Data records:
BEGIN
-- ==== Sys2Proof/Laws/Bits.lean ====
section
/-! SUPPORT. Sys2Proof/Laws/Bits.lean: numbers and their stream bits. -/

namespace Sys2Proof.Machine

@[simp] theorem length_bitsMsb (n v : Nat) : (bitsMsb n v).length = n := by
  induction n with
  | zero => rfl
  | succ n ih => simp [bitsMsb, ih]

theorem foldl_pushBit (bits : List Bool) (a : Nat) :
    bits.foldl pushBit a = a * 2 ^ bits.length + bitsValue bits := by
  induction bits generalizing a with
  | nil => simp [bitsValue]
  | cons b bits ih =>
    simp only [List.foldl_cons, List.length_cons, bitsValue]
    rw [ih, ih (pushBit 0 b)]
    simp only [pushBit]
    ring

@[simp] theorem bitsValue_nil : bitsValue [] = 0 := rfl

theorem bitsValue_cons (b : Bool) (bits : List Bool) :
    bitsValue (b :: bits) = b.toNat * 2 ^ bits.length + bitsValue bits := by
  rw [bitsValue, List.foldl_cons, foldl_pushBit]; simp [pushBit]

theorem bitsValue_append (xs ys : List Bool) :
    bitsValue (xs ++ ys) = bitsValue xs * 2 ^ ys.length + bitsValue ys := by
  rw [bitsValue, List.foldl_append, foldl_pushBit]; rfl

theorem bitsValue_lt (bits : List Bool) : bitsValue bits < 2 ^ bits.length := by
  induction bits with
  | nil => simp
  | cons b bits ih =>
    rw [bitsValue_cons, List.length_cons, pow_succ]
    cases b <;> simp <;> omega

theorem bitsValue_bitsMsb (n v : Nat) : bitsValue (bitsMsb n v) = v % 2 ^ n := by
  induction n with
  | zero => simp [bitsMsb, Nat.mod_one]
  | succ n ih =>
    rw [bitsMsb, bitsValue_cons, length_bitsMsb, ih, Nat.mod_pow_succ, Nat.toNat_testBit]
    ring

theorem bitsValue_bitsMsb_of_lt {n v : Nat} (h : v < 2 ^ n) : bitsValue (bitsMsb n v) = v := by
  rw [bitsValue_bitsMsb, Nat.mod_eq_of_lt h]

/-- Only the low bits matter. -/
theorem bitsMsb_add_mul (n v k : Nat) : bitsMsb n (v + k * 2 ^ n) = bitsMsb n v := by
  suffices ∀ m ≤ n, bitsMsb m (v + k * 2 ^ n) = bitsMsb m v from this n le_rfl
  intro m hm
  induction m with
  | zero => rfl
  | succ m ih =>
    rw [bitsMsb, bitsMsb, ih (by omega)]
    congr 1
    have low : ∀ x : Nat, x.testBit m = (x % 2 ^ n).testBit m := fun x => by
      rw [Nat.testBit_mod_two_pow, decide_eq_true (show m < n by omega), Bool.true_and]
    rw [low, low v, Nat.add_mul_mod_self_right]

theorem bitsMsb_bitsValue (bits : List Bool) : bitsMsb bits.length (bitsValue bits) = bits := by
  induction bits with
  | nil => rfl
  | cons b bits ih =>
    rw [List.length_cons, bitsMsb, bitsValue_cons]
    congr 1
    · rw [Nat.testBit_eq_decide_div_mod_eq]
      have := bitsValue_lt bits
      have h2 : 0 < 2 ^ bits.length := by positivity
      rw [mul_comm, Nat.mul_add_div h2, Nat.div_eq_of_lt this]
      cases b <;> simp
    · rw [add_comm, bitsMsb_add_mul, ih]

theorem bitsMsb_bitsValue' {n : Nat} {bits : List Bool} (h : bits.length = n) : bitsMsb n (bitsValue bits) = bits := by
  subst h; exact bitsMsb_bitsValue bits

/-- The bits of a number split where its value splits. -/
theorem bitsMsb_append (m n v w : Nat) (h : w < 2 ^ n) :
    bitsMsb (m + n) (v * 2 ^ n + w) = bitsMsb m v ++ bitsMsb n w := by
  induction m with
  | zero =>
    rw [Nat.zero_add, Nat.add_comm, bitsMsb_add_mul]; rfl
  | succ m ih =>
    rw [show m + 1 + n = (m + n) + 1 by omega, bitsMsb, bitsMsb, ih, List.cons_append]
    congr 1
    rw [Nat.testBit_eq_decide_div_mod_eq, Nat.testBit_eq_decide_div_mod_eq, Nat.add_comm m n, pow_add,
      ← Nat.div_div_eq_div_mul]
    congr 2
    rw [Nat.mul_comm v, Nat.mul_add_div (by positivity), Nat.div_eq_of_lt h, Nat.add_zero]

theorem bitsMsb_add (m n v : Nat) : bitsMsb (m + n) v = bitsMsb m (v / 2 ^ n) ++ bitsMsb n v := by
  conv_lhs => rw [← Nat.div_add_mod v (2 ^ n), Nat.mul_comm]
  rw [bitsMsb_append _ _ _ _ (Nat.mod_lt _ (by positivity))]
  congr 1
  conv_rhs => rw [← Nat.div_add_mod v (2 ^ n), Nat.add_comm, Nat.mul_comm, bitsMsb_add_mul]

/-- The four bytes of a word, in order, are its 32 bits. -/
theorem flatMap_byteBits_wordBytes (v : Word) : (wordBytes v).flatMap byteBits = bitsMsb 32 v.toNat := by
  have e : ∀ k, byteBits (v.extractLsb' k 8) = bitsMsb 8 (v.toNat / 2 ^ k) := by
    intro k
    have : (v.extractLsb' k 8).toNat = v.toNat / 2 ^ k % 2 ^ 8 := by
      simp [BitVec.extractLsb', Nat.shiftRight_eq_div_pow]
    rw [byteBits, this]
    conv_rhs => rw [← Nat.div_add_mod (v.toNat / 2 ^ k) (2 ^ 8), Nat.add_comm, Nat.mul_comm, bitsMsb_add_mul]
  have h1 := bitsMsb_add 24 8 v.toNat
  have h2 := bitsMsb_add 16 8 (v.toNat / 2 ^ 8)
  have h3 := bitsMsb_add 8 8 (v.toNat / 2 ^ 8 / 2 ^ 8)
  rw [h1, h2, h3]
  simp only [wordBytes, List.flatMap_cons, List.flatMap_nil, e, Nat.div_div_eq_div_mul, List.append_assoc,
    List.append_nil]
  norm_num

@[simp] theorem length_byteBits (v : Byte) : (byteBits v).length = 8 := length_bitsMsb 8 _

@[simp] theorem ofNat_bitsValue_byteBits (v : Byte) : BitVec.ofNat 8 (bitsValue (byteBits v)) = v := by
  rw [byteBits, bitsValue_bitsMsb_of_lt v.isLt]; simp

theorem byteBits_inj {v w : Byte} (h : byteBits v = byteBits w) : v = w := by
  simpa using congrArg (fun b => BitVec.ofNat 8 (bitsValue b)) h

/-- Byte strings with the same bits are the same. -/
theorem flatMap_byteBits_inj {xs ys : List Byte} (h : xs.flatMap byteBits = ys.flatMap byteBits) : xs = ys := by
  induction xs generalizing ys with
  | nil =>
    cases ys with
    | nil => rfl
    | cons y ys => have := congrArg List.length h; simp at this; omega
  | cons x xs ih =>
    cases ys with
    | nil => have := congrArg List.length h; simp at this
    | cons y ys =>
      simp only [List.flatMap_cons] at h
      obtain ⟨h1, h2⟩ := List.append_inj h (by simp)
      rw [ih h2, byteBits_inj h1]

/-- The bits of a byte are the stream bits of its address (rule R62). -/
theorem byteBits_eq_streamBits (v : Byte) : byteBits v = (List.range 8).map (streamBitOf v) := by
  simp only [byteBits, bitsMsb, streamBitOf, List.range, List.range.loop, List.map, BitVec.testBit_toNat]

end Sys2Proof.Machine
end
END
> _What you should do_: Each of the lines from the one that contains "obtain ⟨h1, h2⟩" through the last line of the data needs to be repeated exactly, with no others.

> _Response_:
      obtain ⟨h1, h2⟩ := List.append_inj h (by simp)
      rw [ih h2, byteBits_inj h1]

/-- The bits of a byte are the stream bits of its address (rule R62). -/
theorem byteBits_eq_streamBits (v : Byte) : byteBits v = (List.range 8).map (streamBitOf v) := by
  simp only [byteBits, bitsMsb, streamBitOf, List.range, List.range.loop, List.map, BitVec.testBit_toNat]

end Sys2Proof.Machine
end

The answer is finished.